What is required: Where the word "nothing" shows up in the entries below, please copy the whole line.

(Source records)
▬▬▬▬▬▬
-- ==== Sys2Proof/Laws/Phases.lean ====
section
/-! SUPPORT. What one engine step does to an engine of the invariant, phase by phase (10_state.md R31, R41): the specification lemma of each row of the
phase table, at any value of the open parameters. -/

namespace Sys2Proof.Machine

variable {cfg : Config} {s : State}

theorem withPassphrase_ofBytes (k : ByteString → Result) (p : ByteString) (hl : s.engine.ppLen = some p.length)
    (hp : s.engine.pp = some (Memory.ofBytes p)) : withPassphrase s k = k p := by
  simp [withPassphrase, hl, hp]

theorem withInput_ofBytes (off n : Nat) (k : Bytes n → Result) (c : ByteString) (v : Bytes n) (hc : s.engine.inp = some (Memory.ofBytes c))
    (hv : (c.drop off).take n = v.1) : withInput s off n k = k v := by
  simp [withInput, hc, Memory.readBytes_ofBytes_slice c off n v hv]

/-- The engine in `E4` (R41): the staged SealOutput and its tag beside the key. -/
abbrev sealedEngine (cfg : Config) (p m : ByteString) (salt : Bytes 16) (nonce : Bytes 12) (key : Bytes 32) : Engine :=
  { keyedEngine cfg .encrypt p m salt nonce key .e4 with
    tag := some (sealTag (cfg.sealFn key nonce m)), staged := some (cfg.sealFn key nonce m).1,
    aeadWork := some (cfg.sealWork key nonce m) }

/-- The engine in `D5` (R41): the staged plaintext and the recomputed tag beside the key. -/
abbrev openedEngine (cfg : Config) (p c : ByteString) (salt : Bytes 16) (nonce : Bytes 12) (key : Bytes 32) (r : ByteString) : Engine :=
  { keyedEngine cfg .decrypt p c salt nonce key .d5 with
    tag := some (cfg.openTag key nonce (containerSealOutput c)), staged := some r,
    aeadWork := some (cfg.openWork key nonce (containerSealOutput c)) }

theorem engineStep_issueEncrypt (p m : ByteString) (hp : s.port = some (commandOf .encrypt p m)) (he : s.engine = Engine.reset)
    (ha : Accepted cfg .encrypt p m) :
    engineStep (execWith cfg) s = .next { s with engine := loadedEngine .encrypt p m .e1, port := none } := by
  have hs : engineStep (execWith cfg) s = issue cfg .encrypt (commandOf .encrypt p m) s := by
    simp [engineStep, fetchOp, hp, commandOf, opcode, decode, decodeOp, execWith, encryptCommand]
  have h1 : (commandOf .encrypt p m).ppBounded cfg = true := decide_eq_true ha.1
  have h2 : (commandOf .encrypt p m).inBounded cfg .encrypt = true := decide_eq_true ha.2
  rw [hs]
  unfold issue
  rw [if_neg (by rw [he]; simp), if_neg (by simp [commandOf]), if_neg (by simp [commandOf, Command.ppShape, Command.inShape]),
    if_neg (not_not.mpr h1), if_neg (not_not.mpr h2)]
  simp only [he]
  rfl

theorem engineStep_issueDecrypt (p c : ByteString) (hp : s.port = some (commandOf .decrypt p c)) (he : s.engine = Engine.reset)
    (ha : Accepted cfg .decrypt p c) :
    engineStep (execWith cfg) s = .next { s with engine := loadedEngine .decrypt p c .d1, port := none } := by
  have hs : engineStep (execWith cfg) s = issue cfg .decrypt (commandOf .decrypt p c) s := by
    simp [engineStep, fetchOp, hp, commandOf, opcode, decode, decodeOp, execWith, decryptCommand]
  have h1 : (commandOf .decrypt p c).ppBounded cfg = true := decide_eq_true ha.1
  have h2 : (commandOf .decrypt p c).inBounded cfg .decrypt = true := decide_eq_true ha.2
  rw [hs]
  unfold issue
  rw [if_neg (by rw [he]; simp), if_neg (by simp [commandOf]), if_neg (by simp [commandOf, Command.ppShape, Command.inShape]),
    if_neg (not_not.mpr h1), if_neg (not_not.mpr h2)]
  simp only [he]
  rfl

theorem engineStep_e1 (hp : s.port = none) (he : s.engine.phase = .e1) : engineStep (execWith cfg) s = drawStep s := by
  simp [engineStep, fetchOp, hp, he, Phase.selects, opcode, decode, decodeOp, execWith, encryptCommand]

theorem engineStep_e2 (p m : ByteString) (salt : Bytes 16) (nonce : Bytes 12) (hp : s.port = none)
    (he : s.engine = saltedEngine .encrypt p m salt nonce .e2) :
    engineStep (execWith cfg) s =
      match deriveKey cfg p salt.1 with
      | .ok key => .next { s with engine := keyedEngine cfg .encrypt p m salt nonce key .e3 }
      | .error e => .next { s with engine := responseEngine (.error e), completions := s.completions + 1 } := by
  have hs : engineStep (execWith cfg) s = deriveOp cfg .e3 s := by
    simp [engineStep, fetchOp, hp, he, Phase.selects, opcode, decode, decodeOp, execWith, deriveUnit]
  rw [hs]
  unfold deriveOp withSalt
  rw [withPassphrase_ofBytes _ p (by rw [he]; rfl) (by rw [he]; rfl), show s.engine.salt = some salt by rw [he]; rfl, need_some]
  cases deriveKey cfg p salt.1
  · rfl
  · simp only [he]; rfl

theorem engineStep_e3 (p m : ByteString) (salt : Bytes 16) (nonce : Bytes 12) (key : Bytes 32) (hp : s.port = none)
    (he : s.engine = keyedEngine cfg .encrypt p m salt nonce key .e3) :
    engineStep (execWith cfg) s = .next { s with engine := sealedEngine cfg p m salt nonce key } := by
  have hs : engineStep (execWith cfg) s = sealOperation cfg s := by
    simp [engineStep, fetchOp, hp, he, Phase.selects, opcode, decode, decodeOp, execWith, sealUnit]
  rw [hs]
  unfold sealOperation withKey withNonce withInLen
  rw [show s.engine.key = some key by rw [he]; rfl, need_some, show s.engine.nonce = some nonce by rw [he]; rfl, need_some,
    show s.engine.inLen = some m.length by rw [he]; rfl, need_some, withInput_ofBytes 0 m.length _ m ⟨m, rfl⟩ (by rw [he]; rfl) (by simp)]
  simp only [he]
  rfl

theorem engineStep_e4 (p m : ByteString) (salt : Bytes 16) (nonce : Bytes 12) (key : Bytes 32) (hp : s.port = none)
    (he : s.engine = sealedEngine cfg p m salt nonce key) :
    engineStep (execWith cfg) s = .next { s with
      engine := responseEngine (.ok (containerOf salt nonce (cfg.sealFn key nonce m).1)), completions := s.completions + 1 } := by
  have hph : s.engine.phase = .e4 := by rw [he]; rfl
  have hs : engineStep (execWith cfg) s = emitStep s := by
    simp [engineStep, fetchOp, hp, hph, Phase.selects, opcode, decode, decodeOp, execWith, encryptCommand]
  have hx : ∃ t, emitStep s = .next t := by
    unfold emitStep withSalt withNonce withInLen withStaged
    rw [show s.engine.salt = some salt by rw [he]; rfl, need_some, show s.engine.nonce = some nonce by rw [he]; rfl, need_some,
      show s.engine.inLen = some m.length by rw [he]; rfl, need_some,
      show s.engine.staged = some (cfg.sealFn key nonce m).1 by rw [he], need_some]
    simp only [memWrite, salt.2, nonce.2, (cfg.sealFn key nonce m).2, if_true, completeOk]
    exact ⟨_, rfl⟩
  obtain ⟨t, ht⟩ := hx
  rw [hs, ht]
  obtain ⟨a, b, n, x, h1, h2, h3, h4, h5, rfl⟩ := emitStep_next ht
  rw [he] at h1 h2 h4
  simp only [keyedEngine, saltedEngine, Option.some.injEq] at h1 h2 h4
  subst h1 h2 h4
  rfl

theorem engineStep_d1 (p c : ByteString) (hp : s.port = none) (he : s.engine = loadedEngine .decrypt p c .d1) :
    engineStep (execWith cfg) s =
      if c.length < 44 then .next { s with engine := responseEngine (.error .tooShort), completions := s.completions + 1 }
      else .next { s with engine := loadedEngine .decrypt p c .d2 } := by
  have hs : engineStep (execWith cfg) s = lengthStep s := by
    simp [engineStep, fetchOp, hp, he, Phase.selects, opcode, decode, decodeOp, execWith, decryptCommand]
  rw [hs]
  unfold lengthStep withInLen
  rw [show s.engine.inLen = some c.length by rw [he]; rfl, need_some]
  simp only [minContainerLen]
  split
  · rfl
  · simp only [he]; rfl

theorem engineStep_d2 (p c : ByteString) (h : 44 ≤ c.length) (hp : s.port = none) (he : s.engine = loadedEngine .decrypt p c .d2) :
    engineStep (execWith cfg) s =
      .next { s with engine := saltedEngine .decrypt p c (containerSalt c h) (containerNonce c h) .d3 } := by
  have hs : engineStep (execWith cfg) s = sliceStep s := by
    simp [engineStep, fetchOp, hp, he, Phase.selects, opcode, decode, decodeOp, execWith, decryptCommand]
  rw [hs]
  unfold sliceStep withInLen
  rw [show s.engine.inLen = some c.length by rw [he]; rfl, need_some,
    withInput_ofBytes 0 16 _ c (containerSalt c h) (by rw [he]; rfl) (by simp [containerSalt, slice]),
    withInput_ofBytes 16 12 _ c (containerNonce c h) (by rw [he]; rfl) (by simp [containerNonce, slice]),
    withInput_ofBytes 28 (c.length - 28) _ c ⟨c.drop 28, by simp⟩ (by rw [he]; rfl) (by simp)]
  simp only [he]
  rfl

theorem engineStep_d3 (p c : ByteString) (salt : Bytes 16) (nonce : Bytes 12) (hp : s.port = none)
    (he : s.engine = saltedEngine .decrypt p c salt nonce .d3) :
    engineStep (execWith cfg) s =
      match deriveKey cfg p salt.1 with
      | .ok key => .next { s with engine := keyedEngine cfg .decrypt p c salt nonce key .d4 }
      | .error e => .next { s with engine := responseEngine (.error e), completions := s.completions + 1 } := by
  have hs : engineStep (execWith cfg) s = deriveOp cfg .d4 s := by
    simp [engineStep, fetchOp, hp, he, Phase.selects, opcode, decode, decodeOp, execWith, deriveUnit]
  rw [hs]
  unfold deriveOp withSalt
  rw [withPassphrase_ofBytes _ p (by rw [he]; rfl) (by rw [he]; rfl), show s.engine.salt = some salt by rw [he]; rfl, need_some]
  cases deriveKey cfg p salt.1
  · rfl
  · simp only [he]; rfl

theorem engineStep_d4 (p c : ByteString) (salt : Bytes 16) (nonce : Bytes 12) (key : Bytes 32) (h : 44 ≤ c.length) (hp : s.port = none)
    (he : s.engine = keyedEngine cfg .decrypt p c salt nonce key .d4) :
    engineStep (execWith cfg) s =
      match cfg.openFn key nonce (containerSealOutput c) with
      | some r => .next { s with engine := openedEngine cfg p c salt nonce key r.1 }
      | none => .next { s with engine := responseEngine (.error .decryptionFailed), completions := s.completions + 1 } := by
  have hs : engineStep (execWith cfg) s = openOperation cfg s := by
    simp [engineStep, fetchOp, hp, he, Phase.selects, opcode, decode, decodeOp, execWith, openUnit]
  rw [hs]
  unfold openOperation withKey withNonce withInLen
  rw [show s.engine.key = some key by rw [he]; rfl, need_some, show s.engine.nonce = some nonce by rw [he]; rfl, need_some,
    show s.engine.inLen = some c.length by rw [he]; rfl, need_some,
    withInput_ofBytes 28 (c.length - 28) _ c ⟨c.drop 28, by simp⟩ (by rw [he]; rfl) (by simp), if_neg (by simp; omega)]
  simp only [containerSealOutput]
  cases cfg.openFn key nonce (c.drop 28)
  · rfl
  · simp only [he]; rfl

theorem engineStep_d5 (p c : ByteString) (salt : Bytes 16) (nonce : Bytes 12) (key : Bytes 32) (r : ByteString)
    (hr : r.length = c.length - 44) (hp : s.port = none) (he : s.engine = openedEngine cfg p c salt nonce key r) :
    engineStep (execWith cfg) s = .next { s with engine := responseEngine (.ok r), completions := s.completions + 1 } := by
  have hph : s.engine.phase = .d5 := by rw [he]; rfl
  have hs : engineStep (execWith cfg) s = releaseStep s := by
    simp [engineStep, fetchOp, hp, hph, Phase.selects, opcode, decode, decodeOp, execWith, decryptCommand]
  have hx : ∃ t, releaseStep s = .next t := by
    unfold releaseStep withInLen withStaged
    rw [show s.engine.inLen = some c.length by rw [he]; rfl, need_some, show s.engine.staged = some r by rw [he], need_some]
    simp only [memWrite, hr, if_true, completeOk]
    exact ⟨_, rfl⟩
  obtain ⟨t, ht⟩ := hx
  rw [hs, ht]
  obtain ⟨n, x, h3, h4, h5, rfl⟩ := releaseStep_next ht
  rw [he] at h4
  simp only [Option.some.injEq] at h4
  subst h4
  rfl

/-- An idle engine and one at `DONE` have nothing to run (R30, R31). -/
theorem engineStep_waits (hp : s.port = none) (he : s.engine.phase = .idle ∨ s.engine.phase = .done) :
    engineStep (execWith cfg) s = .next s := by
  rcases he with he | he <;> simp [engineStep, fetchOp, hp, he, Phase.selects, decode]

/-! ## The step, by what the host does -/

/-- With a command at the port, the step is the engine's. -/
theorem stepWith_port (h : s.port.isSome = true) : stepWith cfg s = engineStep (execWith cfg) s := by
  unfold stepWith stepBy
  revert h
  cases s.port <;> simp

/-- With nothing at the port and nothing planned, the step is that of the engine whose turn it is, and the turn passes. -/
theorem stepWith_idle_host (hp : s.port = none) (hs : s.script = []) :
    stepWith cfg s = passTurnAfter (engineStep (execWith cfg) s) := by
  unfold stepWith stepBy
  simp [hp, hs]

/-- With nothing at the port, the step is the host's next act. -/
theorem stepWith_host {a : HostAction} {acts : List HostAction} (hp : s.port = none) (hs : s.script = a :: acts) :
    stepWith cfg s = hostStep (execWith cfg) a { s with script := acts } := by
  unfold stepWith stepBy
  simp [hs, hp]

/-- What the host reads of `OUT` in a response (R57, R87). -/
theorem responseEngine_hostOut (r : Except ErrorKind ByteString) : (responseEngine r).hostOut = (responseOf r).out := by
  cases r with
  | error k => cases k <;> rfl
  | ok b => simp [Engine.hostOut, responseEngine, responseOf, Engine.outValidFlag, Engine.reset]

/-- A collect of a response never faults: its registers are all there (R21, R87, R268). -/
theorem collect_response (r : Except ErrorKind ByteString) (he : s.engine = responseEngine r) :
    collect s = .next { s with engine := Engine.reset, responses := s.responses ++ [responseOf r] } := by
  unfold collect withResponseOut
  rw [he, if_pos (by simp)]
  cases r with
  | error k => cases k <;> rfl
  | ok b => simp [responseEngine, responseOf, Engine.hostStatus, Engine.hostOutLen, Engine.outValidFlag, Engine.doneFlag, Engine.reset, Engine.collected]

theorem runSteps_succ (f : State → Result) (n : Nat) (t : State) (h : f s = .next t) : runSteps f (n + 1) s = runSteps f n t := by
  simp [runSteps, h]

end Sys2Proof.Machine
end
▬▬▬▬▬▬
Response to the exercise:
/-- An idle engine and one at `DONE` have nothing to run (R30, R31). -/
/-- With nothing at the port and nothing planned, the step is that of the engine whose turn it is, and the turn passes. -/
/-- With nothing at the port, the step is the host's next act. -/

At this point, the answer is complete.